Öncelikle ceza konusuna açıklık getirelim… İş Yasası’nda düzenlenen kurallara uyulmaması durumunda, uygulanacak cezalar Yasa’nın 72. Maddesi’nde düzenlenmiştir. Verilen uyarıya rağmen 36. Madde’ye uymamanın cezası da İş Yasası’nın 72 (2) (B) Maddesi’nde “tespitin yapıldığı tarihteki aylık brüt asgari ücretin ½’si kadar” diye düzenlenmiştir. Yani bizzat Bakan tarafından belirtilen “bir asgari ücret tutarında ceza” aslında yoktur!
Diğer yandan İş Yasası’nın 36. Maddesi, olağanüstü durumlarda alınacak bir önlem olarak değil, rutin bir işlem olarak düşünülüp Yasa’ya konulmuş bir maddedir. Madde’nin İş Yasası’nda bulunan kısa isminden de bu kolaylıkla anlaşılabilir: “İşyerlerinin Yaz Dönemi Öğleden Sonra Kapalı Bulundurulması”

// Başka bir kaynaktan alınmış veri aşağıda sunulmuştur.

/-! ## Replies -/

/-- R122 (its terminator is decision D17, log 16): `V` causes the firmware string and one 0x0D to be sent. -/
def Obligations.VersionReplyIsTheStringAndCr : Prop :=
  ∀ (body : List Nibble) (s : State), ∃ t, exec (.versionV body) s = .next t ∧
    t.delivery = some (.send (s.params.fwVersionString ++ [0x0D]))

/-- R123 (its format is decisions D16 and D17, log 16): `E` causes the register in K uppercase digits, most significant
first, and one 0x0D to be sent. -/
def Obligations.ErrorReplyIsFixedWidthHex : Prop :=
  ∀ (body : List Nibble) (s : State), ∃ t bytes, exec (.errorE body) s = .next t ∧ t.delivery = some (.send bytes) ∧
    bytes.length = (s.params.errRegBits + 3) / 4 + 1 ∧
    (∀ k, k < (s.params.errRegBits + 3) / 4 →
      bytes[(s.params.errRegBits + 3) / 4 - 1 - k]? = some (digit (s.errorRegister / 16 ^ k % 16))) ∧
    bytes[(s.params.errRegBits + 3) / 4]? = some 0x0D

/-- R124 (D18), R126, R128: what the caller does with each result: a command goes to its consumer, an encoded frame is
sent whole, an error causes nothing. -/
def Obligations.ResultsReachTheirConsumers : Prop :=
  (∀ (s : State) (k : ErrorKind), s.result = some (.err k) → s.delivery = none) ∧
  (∀ (s : State) (n : Nat), s.result = some (.ok (.length n)) →
    ∃ bytes, s.delivery = some (.send bytes) ∧ bytes.length = n ∧
      ∀ a, a < n → bytes[a]? = some (Memory.read s.out.bytes a)) ∧
  (∀ (s : State) (c : Command), s.result = some (.ok (.command c)) →
    match c with
    | .opened => s.delivery = some .channelEnable
    | .closed => s.delivery = some .channelDisable
    | .setBitrate i => s.delivery = some (.setBitrate i)
    | .setSilentMode b => s.delivery = some (.setSilentMode b)
    | .setAutoRetransmit b => s.delivery = some (.setAutoretransmit b)
    | .queryVersion => ∃ bytes, s.delivery = some (.send bytes)
    | .queryErrorRegister => ∃ bytes, s.delivery = some (.send bytes)
    | .transmit F => s.delivery = some (.transmit F))
end

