-- ==== Sys2Proof/Laws/Memory.lean ====
section
/-! SUPPORT. The laws of memory: read after write, and that every operation keeps the canonical form. -/

namespace Sys2Proof.Machine

@[simp] theorem Memory.read_nil (a : Nat) : Memory.read [] a = unlistedByte := rfl

theorem Memory.read_unlisted {m : Memory} {a : Nat} (h : ∀ c ∈ m, c.1 ≠ a) : Memory.read m a = unlistedByte := by
  induction m with
  | nil => rfl
  | cons c rest ih =>
    obtain ⟨k, w⟩ := c
    have hk : k ≠ a := h _ (List.mem_cons_self ..)
    simp only [Memory.read, if_neg hk]
    exact ih fun c hc => h c (List.mem_cons_of_mem _ hc)

theorem Memory.mem_write {m : Memory} {a : Nat} {v : Byte} {c : Host.Cell} (h : c ∈ Memory.write m a v) :
    c ∈ m ∨ (c = (a, v) ∧ v ≠ unlistedByte) := by
  induction m with
  | nil =>
    simp only [Memory.write] at h
    split at h <;> simp_all
  | cons x rest ih =>
    obtain ⟨k, w⟩ := x
    simp only [Memory.write] at h
    split at h
    · split at h
      · exact .inl h
      · rcases List.mem_cons.1 h with h | h
        · exact .inr ⟨h, ‹_›⟩
        · exact .inl h
    · split at h
      · split at h
        · exact .inl (List.mem_cons_of_mem _ h)
        · rcases List.mem_cons.1 h with h | h
          · exact .inr ⟨h, ‹_›⟩
          · exact .inl (List.mem_cons_of_mem _ h)
      · rcases List.mem_cons.1 h with h | h
        · exact .inl (h ▸ List.mem_cons_self ..)
        · exact (ih h).imp (List.mem_cons_of_mem _) id

/-- A write keeps the canonical form. -/
theorem Memory.write_wf {m : Memory} (h : Memory.wf m) (a : Nat) (v : Byte) : Memory.wf (Memory.write m a v) := by
  refine ⟨?_, fun c hc => (Memory.mem_write hc).elim (h.2 c) fun e => by rw [e.1]; exact e.2⟩
  induction m with
  | nil => simp only [Memory.write]; split <;> simp
  | cons x rest ih =>
    obtain ⟨k, w⟩ := x
    have hp := List.pairwise_cons.1 h.1
    have hr : Memory.wf rest := ⟨hp.2, fun c hc => h.2 c (List.mem_cons_of_mem _ hc)⟩
    simp only [Memory.write]
    split
    · split
      · exact h.1
      · refine List.pairwise_cons.2 ⟨fun c hc => ?_, h.1⟩
        rcases List.mem_cons.1 hc with e | hc
        · rw [e]; assumption
        · exact Nat.lt_trans (by assumption) (hp.1 c hc)
    · split
      · split
        · exact hp.2
        · exact List.pairwise_cons.2 ⟨fun c hc => by subst a; exact hp.1 c hc, hp.2⟩
      · refine List.pairwise_cons.2 ⟨fun c hc => ?_, ih hr⟩
        rcases Memory.mem_write hc with hc | ⟨e, _⟩
        · exact hp.1 c hc
        · rw [e]; show k < a; omega

/-- What a write leaves at its own address. -/
theorem Memory.read_write_same {m : Memory} (h : Memory.wf m) (a : Nat) (v : Byte) :
    Memory.read (Memory.write m a v) a = v := by
  induction m with
  | nil =>
    simp only [Memory.write]
    split <;> simp_all [Memory.read]
  | cons x rest ih =>
    obtain ⟨k, w⟩ := x
    have hp := List.pairwise_cons.1 h.1
    have hr : Memory.wf rest := ⟨hp.2, fun c hc => h.2 c (List.mem_cons_of_mem _ hc)⟩
    simp only [Memory.write]
    split
    · split
      · subst v
        refine Memory.read_unlisted fun c hc => ?_
        rcases List.mem_cons.1 hc with e | hc
        · rw [e]; show k ≠ a; omega
        · have : k < c.1 := hp.1 c hc
          omega
      · simp [Memory.read]
    · split
      · split
        · subst v a
          exact Memory.read_unlisted fun c hc => by have : k < c.1 := hp.1 c hc; omega
        · simp [Memory.read]
      · rw [Memory.read, if_neg (by omega)]
        exact ih hr

/-- What a write of a listed byte leaves at its own address, in any memory at all. -/
theorem Memory.read_write_listed (m : Memory) (a : Nat) {v : Byte} (hv : v ≠ unlistedByte) :
    Memory.read (Memory.write m a v) a = v := by
  induction m with
  | nil => simp [Memory.write, Memory.read, hv]
  | cons x rest ih =>
    obtain ⟨k, w⟩ := x
    simp only [Memory.write, if_neg hv]
    split
    · simp [Memory.read]
    · split
      · simp [Memory.read]
      · rw [Memory.read, if_neg (by omega)]
        exact ih

/-- A write leaves every other address alone. -/
theorem Memory.read_write_other (m : Memory) {a b : Nat} (v : Byte) (h : b ≠ a) :
    Memory.read (Memory.write m a v) b = Memory.read m b := by
  induction m with
  | nil => simp only [Memory.write]; split <;> simp [Memory.read, Ne.symm h]
  | cons x rest ih =>
    obtain ⟨k, w⟩ := x
    simp only [Memory.write]
    split
    · split
      · rfl
      · rw [Memory.read, if_neg (Ne.symm h)]
    · split
      · subst a
        have hk : k ≠ b := Ne.symm h
        split <;> simp [Memory.read, hk]
      · simp only [Memory.read, ih]

theorem Memory.writeBytes_wf {m : Memory} (h : Memory.wf m) (i : Nat) (bs : List Byte) :
    Memory.wf (Memory.writeBytes m i bs) := by
  induction bs generalizing m i with
  | nil => exact h
  | cons b rest ih => exact ih (Memory.write_wf h i b) (i + 1)

/-- Outside the written range nothing changes. -/
theorem Memory.read_writeBytes_outside (m : Memory) (i : Nat) (bs : List Byte) {a : Nat}
    (h : a < i ∨ i + bs.length ≤ a) : Memory.read (Memory.writeBytes m i bs) a = Memory.read m a := by
  induction bs generalizing m i with
  | nil => rfl
  | cons b rest ih =>
    simp only [List.length_cons] at h
    rw [Memory.writeBytes, ih _ _ (by omega), Memory.read_write_other _ _ (by omega)]

/-- Inside the written range the bytes stand in order. -/
theorem Memory.read_writeBytes_inside {m : Memory} (hm : Memory.wf m) (i : Nat) (bs : List Byte) {k : Nat}
    (h : k < bs.length) : Memory.read (Memory.writeBytes m i bs) (i + k) = bs[k] := by
  induction bs generalizing m i k with
  | nil => cases h
  | cons b rest ih =>
    rw [Memory.writeBytes]
    cases k with
    | zero =>
      rw [Memory.read_writeBytes_outside _ (i + 1) _ (.inl (by omega)), Nat.add_zero, Memory.read_write_same hm]
      rfl
    | succ k =>
      have := ih (Memory.write_wf hm i b) (i + 1) (k := k) (by simpa using h)
      rw [show i + (k + 1) = i + 1 + k by omega, this]
      rfl

/-- Inside the written range the bytes stand in order, in any memory at all, when none is the unlisted byte. -/
theorem Memory.read_writeBytes_listed (m : Memory) (i : Nat) (bs : List Byte) (hb : ∀ b ∈ bs, b ≠ unlistedByte)
    {k : Nat} (h : k < bs.length) : Memory.read (Memory.writeBytes m i bs) (i + k) = bs[k] := by
  induction bs generalizing m i k with
  | nil => cases h
  | cons b rest ih =>
    rw [Memory.writeBytes]
    cases k with
    | zero =>
      rw [Memory.read_writeBytes_outside _ (i + 1) _ (.inl (by omega)), Nat.add_zero,
        Memory.read_write_listed _ _ (hb b (List.mem_cons_self ..))]
      rfl
    | succ k =>
      have := ih (Memory.write m i b) (i + 1) (fun c hc => hb c (List.mem_cons_of_mem _ hc)) (k := k) (by simpa using h)
      rw [show i + (k + 1) = i + 1 + k by omega, this]
      rfl

/-- No write lists an address outside its range. -/
theorem Memory.mem_writeBytes {m : Memory} {i : Nat} {bs : List Byte} {c : Host.Cell}
    (h : c ∈ Memory.writeBytes m i bs) : c ∈ m ∨ (i ≤ c.1 ∧ c.1 < i + bs.length) := by
  induction bs generalizing m i with
  | nil => exact .inl h
  | cons b rest ih =>
    simp only [List.length_cons]
    rcases ih h with h | h
    · rcases Memory.mem_write h with h | ⟨e, _⟩
      · exact .inl h
      · right; rw [e]; show i ≤ i ∧ i < _; omega
    · right; omega

@[simp] theorem Memory.readBytes_length (m : Memory) (i n : Nat) : (Memory.readBytes m i n).length = n := by
  induction n generalizing i with
  | zero => rfl
  | succ n ih => simp [Memory.readBytes, ih]

@[simp] theorem Memory.readBytes_getElem (m : Memory) (i n k : Nat) (h : k < (Memory.readBytes m i n).length) :
    (Memory.readBytes m i n)[k] = Memory.read m (i + k) := by
  induction n generalizing i k with
  | zero => simp at h
  | succ n ih =>
    cases k with
    | zero => rfl
    | succ k =>
      simp only [Memory.readBytes, List.getElem_cons_succ]
      rw [ih]
      congr 1
      omega

/-- Reading depends on the addresses read alone. -/
theorem Memory.readBytes_congr {m m' : Memory} {i n : Nat}
    (h : ∀ a, i ≤ a → a < i + n → Memory.read m a = Memory.read m' a) :
    Memory.readBytes m i n = Memory.readBytes m' i n := by
  induction n generalizing i with
  | zero => rfl
  | succ n ih =>
    simp only [Memory.readBytes]
    rw [h i (Nat.le_refl i) (by omega), ih fun a h1 h2 => h a (by omega) (by omega)]

/-- Reading back what was written. -/
theorem Memory.readBytes_writeBytes {m : Memory} (hm : Memory.wf m) (i : Nat) (bs : List Byte) :
    Memory.readBytes (Memory.writeBytes m i bs) i bs.length = bs := by
  apply List.ext_getElem
  · simp
  · intro k h1 h2
    rw [Memory.readBytes_getElem, Memory.read_writeBytes_inside hm i bs h2]

theorem Memory.wf_nil : Memory.wf [] := ⟨List.Pairwise.nil, fun _ h => nomatch h⟩

/-- A buffer made of bytes reads as those bytes. -/
@[simp] theorem Buffer.readBytes_ofBytes (bs : List Byte) :
    Memory.readBytes (Buffer.ofBytes bs).bytes 0 bs.length = bs :=
  Memory.readBytes_writeBytes Memory.wf_nil 0 bs

end Sys2Proof.Machine
end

Maddenin isminden de anlaşılabileceği gibi, bu madde işyerlerinde kimin gölgede kalıp kimin güneşe çıkacağı ile ilgili bir madde değil, işyerlerinini “kapalı bulundurulması” ile ilgili bir maddedir. Ve içeriği şu şekildedir:
“Bakanlık, tüm işyerlerine veya saptanacak işyerlerine veya belirlenecek bölgelere uygulanmak üzere, 15 Mayıs – 30 Eylül tarihleri arasındaki yaz dönemi süresince ve 12.00-16.00 saatleri arasında belirlenecek bir süre için işyerlerinin kapalı bulundurulmasını, Resmi Gazete’de yayımlanacak bir kararla saptayabilir.”
İş Yasası’nda, İş Sağlığı ve İş Güvenliği Yasası’nda ve her iki yasa altında yapılmış olan tüzüklerde, işyerlerinde işçilerin sağlık ve güvenlik durumları nedeniyle alınabilecek önlemleri içeren birçok madde vardır. Bu önlemler, işyerlerinin sıcaklık, soğukluk vb. durumlarına veya genel olarak ülkenin yaşamakta olduğu doğal afet gibi koşullara uygun, çağdaş önlemlerdir. Ancak İş Yasası’nın 36. Maddesi, bunlardan biri değildir. Bu madde, ülkemizde özellikle İngiliz Sömürge Yönetimi sırasında hayata geçirilmiş olan ve halen de eski kuşaklar tarafından anlatılan bir uygulamayı yapma yetkisini ilgili bakanlığa veren bir maddedir. Ve Yasa’da yazdığı gibi maddenin adında da bu özetlenmiştir: “İşyerlerinin Yaz Dönemi Öğleden Sonra Kapalı Bulundurulması”
Bir Çalışma Yasağı Var mıydı?
Sosyal Hizmetler Dairesi “yasak ihlalinde bulunmadığını” açıklarken, Çalışma Dairesi de fotoğraflanmış ve ihbar edilmiş çalışma edimine rağmen herhangi bir cezai işlem yapmamıştır. Demek ki, burada kabul edilmesi gereken Sosyal Hizmetler Dairesi’nin yorumudur. Yani “işin iç mekanda olması, sadece ekipman ve çamur almak için dış mekana çıkılması” dahil, iç mekanda inşaat işi yapmak hiçbir zaman yasaklanmamıştır.
Patronlarla, patron örgütleri ile ve biz işçilerin sırtından yaşayan tüm diğer kesimlerle iyi ilişkiler geliştiriyor olmaktan gurur duyan bir hükümetin, böyle bir yasak getirmesi de zaten mümkün değildir. Bunun yapılabilmesinin tek yolu, işçilerin kendi örgütlerine, sendikalara sahip olmasıdır.